What is a Data Model?
The heart of any GIS is the system-level data model, which is a set of constructs for
representing objects and processes in the digital environment of the computer (Figure 2).
People interact with operational GIS in order to perform tasks like making maps,
querying databases and performing site suitability analyses. Because the types of analyses
that can be undertaken are strongly influenced by the way the real world is modeled,
decisions about the type of model to be adopted are vital to the success of a GIS project.
Geographic reality is infinitely complex, but computers are finite. Therefore, difficult
choices have to be made about what and how things are modeled. Because different types
of people use GIS for different purposes, and the type of phenomena people study have
different characteristics, there is no single type of data model that is best for all
circumstances.

Figure 2: The role of a data model in GIS.
Levels of Data Model Abstraction
When representing the real world in a computer, it is helpful to think in terms of the four
different levels of abstraction (levels of generalization or simplification) that are shown in
Figure 3. First, reality is made up of real world phenomena (buildings, streets, wells,
lakes, people, etc.), and includes all aspects that may or may not be perceived by
individuals, or deemed relevant to a particular application. Second, the conceptual model
is a human-oriented, often partially structured, model of selected objects and processes
that are thought relevant to a particular problem domain. Third, the logical model is an
implementation-oriented representation of reality that is often expressed in the form of
diagrams and lists. Fourth, the physical model is a slightly misleading term for the digital
abstraction that portrays the actual application in a computer system, and often comprises
tables stored as files or databases. Use of the term physical here is actually misleading
because the models are not actually physical, but only exist digitally in computers.

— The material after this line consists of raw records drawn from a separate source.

/-- The pair on, this unit STERN, with the tandem fields given. -/
def tdmOf (f : Tdm → Tdm) : State := { on with tdm := f { enable := true, maskRx := 3, maskTx := 3 } }
def block : PairBlock := { bow := true, bp := 1, rev := 0xA0, digest := [], epoch := 4, epochValid := true,
                           hops := List.replicate 8 0, mask := 3, pair := 2, active := true }
theorem witness_PairLinkAndHeartbeat :
    (on.stage = [] ∧ on.responds .tdm = true ∧ on.tdm.enable = false ∧ (tdmOf id).tdm.enable = true)
    ∧ ((tdmOf id).tdm.maskRx / 2 ^ 3 % 2 = 0 ∧ (tdmOf id).tdm.maskRx / 2 ^ 1 % 2 = 1)
    ∧ ((tdmOf id).frame % 1000 = 0 ∧ ({ tdmOf id with frame := 1 } : State).frame % 1000 ≠ 0 ∧ on.tdm.maskRx = 0)
    ∧ ((tdmOf id).tdm.hbGot = false ∧ (tdmOf id).tdm.hbRun = 0 ∧ (tdmOf id).tdm.hbRun < 3 ∧ (tdmOf id).pins.vddio33Ok = true)
    ∧ (3 ≤ (tdmOf (fun d => { d with hbRun := 3 })).tdm.hbRun ∧ (tdmOf (fun d => { d with hbRun := 3 })).tdm.lost = false
      ∧ (tdmOf (fun d => { d with hbRun := 3 })).tdm.active = false ∧ (tdmOf (fun d => { d with hbRun := 3 })).tdm.fenceIn = false
      ∧ (tdmOf (fun d => { d with hbRun := 3 })).tdm.mirroredAtHb = false
      ∧ (tdmOf (fun d => { d with hbRun := 3, mirroredAtHb := true })).tdm.mirroredAtHb = true)
    ∧ (on.tdm.maskRx = 0 ∧ (tdmOf id).tdm.maskRx ≠ 0 ∧ block.mask % 16 ≠ 0 ∧ block.bow ≠ on.straps.role ∧ block.bp = on.bpApplied
      ∧ block.digest = on.structDigest) := by decide

def lineEnt : CatchEntry := .line 7 1 0 0 0 false false true false 0 0
def closeOf (f : Nat) : CatchClose := ⟨f, 4, false, false, 1, recordCrc [lineEnt]⟩
def standby : State := tdmOf (fun d => { d with pair := .mirrored, rxFrame := some 65535, rxEntries := [lineEnt], rxNums := [4095] })
def keptRec (f : Nat) : CatchRec := ⟨f, [lineEnt], closeOf f⟩
def keeping : State :=
  tdmOf (fun d => { d with active := true, pair := .mirrored, kept := [keptRec 8, keptRec 9], isMatch := true, partner := some block })
theorem witness_CatchRecordsAreAcknowledged :
    (standby.stage = [] ∧ standby.tdm.active = false ∧ standby.tdm.pair = .mirrored ∧ standby.tdm.rxFrame = some 65535
      ∧ (on.tdm.pair ≠ .joining ∧ on.tdm.pair ≠ .mirrored ∧ on.tdm.active = false))
    ∧ ((closeOf 0).frame = (65535 + 1) % 65536 ∧ (closeOf 0).count = standby.tdm.rxEntries.length
      ∧ standby.tdm.rxNums = [4095] ∧ (∀ x ∈ [4095], blkAfter 0 x = true) ∧ (∀ x ∈ [4095], blkAfter 4094 x = false)
      ∧ standby.tdm.enable = true
      ∧ (closeOf 0).crc = recordCrc standby.tdm.rxEntries ∧ (closeOf 0).full = false
      ∧ ({ closeOf 0 with count := 2 } : CatchClose).count ≠ standby.tdm.rxEntries.length ∧ (closeOf 1).frame ≠ (65535 + 1) % 65536)
    ∧ (keeping.stage = [] ∧ keeping.tdm.kept = keptRec 8 :: [keptRec 9] ∧ keeping.tdm.active = true ∧ (keptRec 8).frame < 65536
      ∧ keeping.tdm.enable = true ∧ keeping.tdm.maskRx ≠ 0 ∧ keeping.tdm.maskTx ≠ 0 ∧ keeping.tdm.isMatch = true
      ∧ keeping.tdm.partner.isSome = true ∧ keeping.tdm.pair = .mirrored ∧ keeping.tdm.fit = true ∧ 9 % 65536 ≠ (keptRec 8).frame)
    ∧ (tdmOf id).tdm.enable = true := by decide +kernel
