-- ==== Sys2Proof/Machine/LocalIo.lean ====
section
/-! DEFINITION. Local 24 V channels: inputs, outputs, trips, faults and group supplies (10 R255 to R277). -/

namespace Sys2Proof.Machine
open Sys2Proof

/-- The supply of a channel's group. -/
def State.supplyOf (s : State) (ch : Nat) : Supply := (s.lio.grp (chGroup ch)).st

/-- A fault of a channel: standing code, record, error task at the next commit when `rel` (10 R274). -/
def State.chFault (s : State) (ch code : Nat) (rel : Bool) : State :=
  let s := (s.onLch ch fun c => { c with fault := code, faults := satAdd 64 c.faults 1 }).record 0x0800 (srcOf 7 ch) [code]
  if rel then s.errRelease 2 ch code else s

/-- The code that still stands when a fault ends. -/
def LioCh.standing (c : LioCh) : Nat :=
  if c.wbreak then 0x10 else if c.band then 0x11 else match c.trip with
    | some k => k
    | none => c.outFlt

/-- Change the debounced level of an input, with the event tasks of 10 R265 when `event`. -/
def State.setLevel (s : State) (ch : Nat) (high event : Bool) (edge : Nat) : State :=
  let was := (s.lch ch).level
  let s := s.onLch ch fun c => { c with level := high }
  if was = high || !event then s
  else
    let dir := if high then 1 else 2
    s.releaseEvents (fun e => match e with
      | .local c d => c = ch && (d = dir || d = 3)
      | _ => false) (le 1 ch ++ le 1 dir ++ List.replicate 6 0 ++ le 8 edge)

/-- LIO_DEBOUNCE_DONE: the samples have been LOW, or HIGH, for DEBOUNCE_US; `edgeTime` is the network time of the first of them
(10 R261, R262, R265, R269). -/
def execLioDebounceDone (ch : Fin 16) (high : Bool) (edgeTime : Nat) (s : State) : Host.Outcome State Fault Refusal :=
  let c := s.lch ch.val
  if c.cfg.mode = 1 then
    let s := s.reachNet (edgeTime + c.cfg.debounceUs * 1000)
    let s := s.onLch ch.val fun c => { c with band := false }
    let s := s.onLch ch.val fun c => { c with fault := c.standing }
    let up := s.supplyOf ch.val
    let forced := (s.forced (mkPoint localCode 0 ch.val)).isSome
    .next (s.setLevel ch.val high ((up = .valid || up = .sag) && !forced) edgeTime)
  else if c.cfg.mode = 2 then .next (s.onLch ch.val fun c => { c with level := high })
  else .next s

/-- LIO_BAND: an input enters BAND (10 R261, R274). -/
def execLioBand (ch : Fin 16) (s : State) : Host.Outcome State Fault Refusal :=
  let c := s.lch ch.val
  if c.cfg.mode = 1 && !c.band then
    .next (((s.onLch ch.val fun c => { c with band := true }).record 0x0801 (srcOf 7 ch.val) []).chFault ch.val 0x11 true)
  else .next s

/-- WIRE_BREAK: the measured current of an input with WIRE_CHECK has stayed below 0.5 mA, or at or above it (10 R263). -/
def execWireBreak (ch : Fin 16) (below : Bool) (s : State) : Host.Outcome State Fault Refusal :=
  let c := s.lch ch.val
  if c.cfg.mode ≠ 1 || !c.cfg.lflags.testBit 0 || c.wbreak = below then .next s
  else if below then .next ((s.onLch ch.val fun c => { c with wbreak := true }).chFault ch.val 0x10 true)
  else
    let s := s.onLch ch.val fun c => { c with wbreak := false }
    .next (s.onLch ch.val fun c => { c with fault := c.standing })

/-- An output fault stands. -/
def State.outputFault (s : State) (ch code : Nat) : State :=
  (s.onLch ch fun c => { c with outFlt := code }).chFault ch code true

/-- LIO_OUTPUT_FAULT: terminal and switch have disagreed for 500 µs (10 R268, R272). -/
def execLioOutputFault (ch : Fin 16) (terminalHigh : Bool) (s : State) : Host.Outcome State Fault Refusal :=
  let c := s.lch ch.val
  if c.cfg.mode ≠ 2 || c.sw = terminalHigh then .next s
  else if terminalHigh then
    if (c.cfg.lflags.testBit 1 && !s.holder) || c.outFlt = 1 then .next s else .next (s.outputFault ch.val 1)
  else if c.outFlt = 2 then .next s else .next (s.outputFault ch.val 2)

/-- LIO_FAULT_CLEAR: they have agreed for 500 µs. -/
def execLioFaultClear (ch : Fin 16) (s : State) : Host.Outcome State Fault Refusal :=
  .next (if (s.lch ch.val).outFlt = 0 then s
         else s.onLch ch.val fun c => { c with outFlt := 0, fault := { c with outFlt := 0 }.standing })

/-! ## Trips, 10 R270, R273, R274 -/

/-- A trip with its code: the switch opens; the error task is released only after 1 s without a trip. No trip is set in LOW or
RECOVERING. -/
def State.tripCh (s : State) (ch code : Nat) : State :=
  let c := s.lch ch
  let up := s.supplyOf ch
  if c.cfg.mode ≠ 2 || !c.sw || c.trip.isSome || up = .low || up = .recovering then s
  else
    let fresh := match c.lastTrip with
      | some t => t + 1000000000 ≤ s.clk.now
      | none => true
    let s := s.onLch ch fun c => { c with trip := some code, tripAt := s.clk.now, lastTrip := some s.clk.now,
                                          trips := satAdd 64 c.trips 1 }
    s.switches.chFault ch code fresh

/-- OVERCURRENT_TRIP: current limit for 2 ms. -/
def execOvercurrentTrip (ch : Fin 16) (s : State) : Host.Outcome State Fault Refusal := .next (s.tripCh ch.val 3)

/-- THERMAL_TRIP. -/
def execThermalTrip (ch : Fin 16) (s : State) : Host.Outcome State Fault Refusal := .next (s.tripCh ch.val 4)

/-- Clear a trip; in LOW or RECOVERING the clear is held (10 R273). -/
def State.clearTrip (s : State) (ch : Nat) : State :=
  let c := s.lch ch
  if c.trip.isNone then s
  else if s.supplyOf ch = .low || s.supplyOf ch = .recovering then s.onLch ch fun c => { c with clrHeld := true }
  else
    let s := s.onLch ch fun c => { c with trip := none, clrHeld := false }
    (s.onLch ch fun c => { c with fault := c.standing }).switches

/-- TRIP_RETRY_EXPIRY: RETRY_MS after a trip (10 R270). -/
def execTripRetryExpiry (ch : Fin 16) (s : State) : Host.Outcome State Fault Refusal :=
  let c := s.lch ch.val
  .next (if c.trip.isSome && 0 < c.cfg.retryMs then (s.reach (c.tripAt + c.cfg.retryMs * 1000000)).clearTrip ch.val else s)

/-- Clear the trips of a group that a mask selects. -/
def State.tripMask (s : State) (group : Side) (v : Word) : State :=
  (List.range 8).foldl (fun s c => if v.getLsbD c then s.clearTrip (8 * group.num + c) else s) s

/-- LIO_TRIP_CLR: write of the register of a group (10 R275); reserved bits are ignored (00 R11). -/
def execLioTripClr (group : Side) (v : Word) (s : State) : Host.Outcome State Fault Refusal := .next (s.tripMask group v)

/-! ## Group supplies, 10 R273 -/

/-- The record of a group's supply. -/
def State.supplyRec (s : State) (code : Nat) (g : Side) : State := s.record code (srcOf 7 (16 + g.num)) []

/-- SUPPLY_SAG: L+ below 19.2 V for more than 1 ms. -/
def execSupplySag (group : Side) (s : State) : Host.Outcome State Fault Refusal :=
  .next (if (s.lio.grp group).st = .valid then
           (s.onGrp group fun g => { g with st := .sag, due := g.due ++ [0x20] }).supplyRec 0x0802 group
         else s)

/-- SUPPLY_LOW: L+ below 15 V for 20 µs; every output switch of the group opens. -/
def execSupplyLow (group : Side) (s : State) : Host.Outcome State Fault Refusal :=
  let st := (s.lio.grp group).st
  .next (if st = .valid || st = .sag then
           ((s.onGrp group fun g => { g with st := .low, due := g.due ++ [0x21] }).supplyRec 0x0803 group).switches
         else s)

/-- SUPPLY_RISE: L+ at 19.2 V or above. -/
def execSupplyRise (group : Side) (s : State) : Host.Outcome State Fault Refusal :=
  match (s.lio.grp group).st with
  | .sag => .next ((s.onGrp group fun g => { g with st := .valid }).supplyRec 0x0804 group)
  | .low => .next (s.onGrp group fun g => { g with st := .recovering, timer := some (s.clk.now + 10000000) })
  | _ => .next s

/-- SUPPLY_DIP: L+ below 19.2 V in RECOVERING stops the timer. -/
def execSupplyDip (group : Side) (s : State) : Host.Outcome State Fault Refusal :=
  .next (if (s.lio.grp group).st = .recovering then s.onGrp group fun g => { g with st := .low, timer := none } else s)

/-- RECOVERING_TIMER_EXPIRY: VALID; held clears take effect before the switches close; the debounced levels that the inputs
show now are taken without an event (10 R265, R273). -/
def execRecoveringTimerExpiry (group : Side) (levels : BitVec 8) (s : State) : Host.Outcome State Fault Refusal :=
  let g := s.lio.grp group
  if g.st ≠ .recovering then .next s
  else
    let s := s.reach (g.timer.getD s.clk.now)
    let s := s.onGrp group fun g => { g with st := .valid, timer := none }
    let s := (List.range 8).foldl (fun s c =>
      let ch := 8 * group.num + c
      let s := s.onLch ch fun x => if x.cfg.mode = 1 then { x with level := levels.getLsbD c } else x
      if (s.lch ch).clrHeld then s.clearTrip ch else s) s
    .next (s.switches.supplyRec 0x0804 group)

/-! ## Still point and configuration, 10 R258, R264, R267, R276 -/

/-- The latch of an input at the still point: value, and the quality of 10 R264 (1 SUBSTITUTED: the substitute value is laid at
the commit; 3 UNCERTAIN; 0 GOOD). -/
def LioCh.atStill (c : LioCh) (up : Supply) : LioCh :=
  if c.cfg.mode = 1 then
    { c with latch := c.level
             latchQ := if up = .low || up = .recovering then 1 else if up = .sag || c.band || c.wbreak then 3 else 0 }
  else c

/-- The still point at an output: the value of a snapshot is applied when HELD is clear or CHG_N ≥ ACT_N (08 R218, 10 R267). An entry whose
TIME is not before the still point comes after the snapshot (08 R212). -/
def LioCh.applyOut (c : LioCh) (v : Bool) (n still : Nat) : LioCh :=
  if c.cfg.mode = 2 then
    let chg := if v = c.out then c.chgN else n % 2 ^ 32
    if !c.held || (serialGe chg c.actN && c.actAt < still) then { c with out := v, chgN := chg, cmd := v, held := false }
    else { c with out := v, chgN := chg }
  else c

/-- A changed local channel block takes effect: a channel that leaves OUTPUT opens its switch and loses its pending actuations; one that
enters OUTPUT applies the value of the last snapshot (10 R258); an input without WIRE_CHECK is in no WIRE_BREAK (R263); a change clears a
trip, or holds the clear (10 R270, R273). -/
def State.installLio (s : State) (b : List LioCfg) : State :=
  (List.range 16).foldl (fun s ch =>
    let old := (s.lch ch).cfg
    let new_ := b.getD ch {}
    if old = new_ then s
    else
      let s := s.clearTrip ch
      let v := (ptGet s.mem snapBlock 1 ch).getLsbD 0
      let s := s.onLch ch fun c =>
        if new_.mode = old.mode then
          let wb := c.wbreak && new_.lflags.testBit 0
          { c with cfg := new_, wbreak := wb, fault := if new_.mode = 1 then { c with wbreak := wb }.standing else c.fault }
        else { cfg := new_, trips := c.trips, faults := c.faults, level := c.level, cmd := new_.mode = 2 && v, out := new_.mode = 2 && v
               trip := c.trip, clrHeld := c.clrHeld, tripAt := c.tripAt, lastTrip := c.lastTrip, fault := c.trip.getD 0 }
      if old.mode = 2 && new_.mode ≠ 2 then
        { s with act := { s.act with localQ := s.act.localQ.filter fun e => ptIdx e.point ≠ ch } }
      else s) s |>.switches

/-- The latch carries the supply faults of a group. -/
def LioGrp.carry (g : LioGrp) : LioGrp := { g with ready := g.ready ++ g.due, due := [] }

/-- The latches of every channel and group at a still point. -/
def State.latchLocal (s : State) : State :=
  let f (i : Fin 16) : LioCh := (s.lio.ch[i]).atStill (s.lio.grp (chGroup i.val)).st
  { s with lio := { s.lio with
      ch := Vector.ofFn f
      g1 := s.lio.g1.carry
      g2 := s.lio.g2.carry } }

/-- The snapshot's values at the outputs. -/
def State.outLocal (s : State) (n : Nat) : State :=
  let f (i : Fin 16) : LioCh := (s.lio.ch[i]).applyOut ((ptGet s.mem snapBlock 1 i.val).getLsbD 0) n s.cyc.still
  ({ s with lio := { s.lio with ch := Vector.ofFn f } } : State).switches

/-- The outputs of the output snapshot held, whose header names its cycle. -/
def State.outSnapshot (s : State) : State := s.outLocal (memNum s.mem (snapBlock + hdrOfs) 8)

/-- Supply faults whose state the inputs of this commit carry release the supply-fault error task, in the primary (10 R273, 02 R48: sources
2 and 3 are groups 1 and 2). -/
def State.supplyFaults (s : State) : State :=
  let go (s : State) (g : Side) : State :=
    let s' := s.onGrp g fun x => { x with ready := [] }
    (s.lio.grp g).ready.foldl (fun s code => s.errRelease 3 (2 + g.num) code) s'
  go (go s .a) .b

end Sys2Proof.Machine
end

In data modeling, users and system developers participate in a process that successively
engages with each of these levels. The first phase of modeling begins with a definition of
the main types of objects to be represented in the GIS and concludes with a conceptual
description of the main types of objects and relationships between them. Once this phase
is complete, further work will lead to the creation of diagrams and lists describing the
names of objects, their behavior, and the type of interaction between objects. This type of
logical data model is very valuable for defining what a GIS will do and the type of
domain over which it will extend. Logical models are implementation independent, and
can be created in any GIS with appropriate capabilities. The final data modeling phase
involves creating a model showing how the objects under study can be digitally
implemented in a GIS. Physical models describe the exact files or database tables used to
store data, the relationships between object types and the precise operations that can be
performed.
 Figure 3: Levels of abstraction relevant to GIS data models.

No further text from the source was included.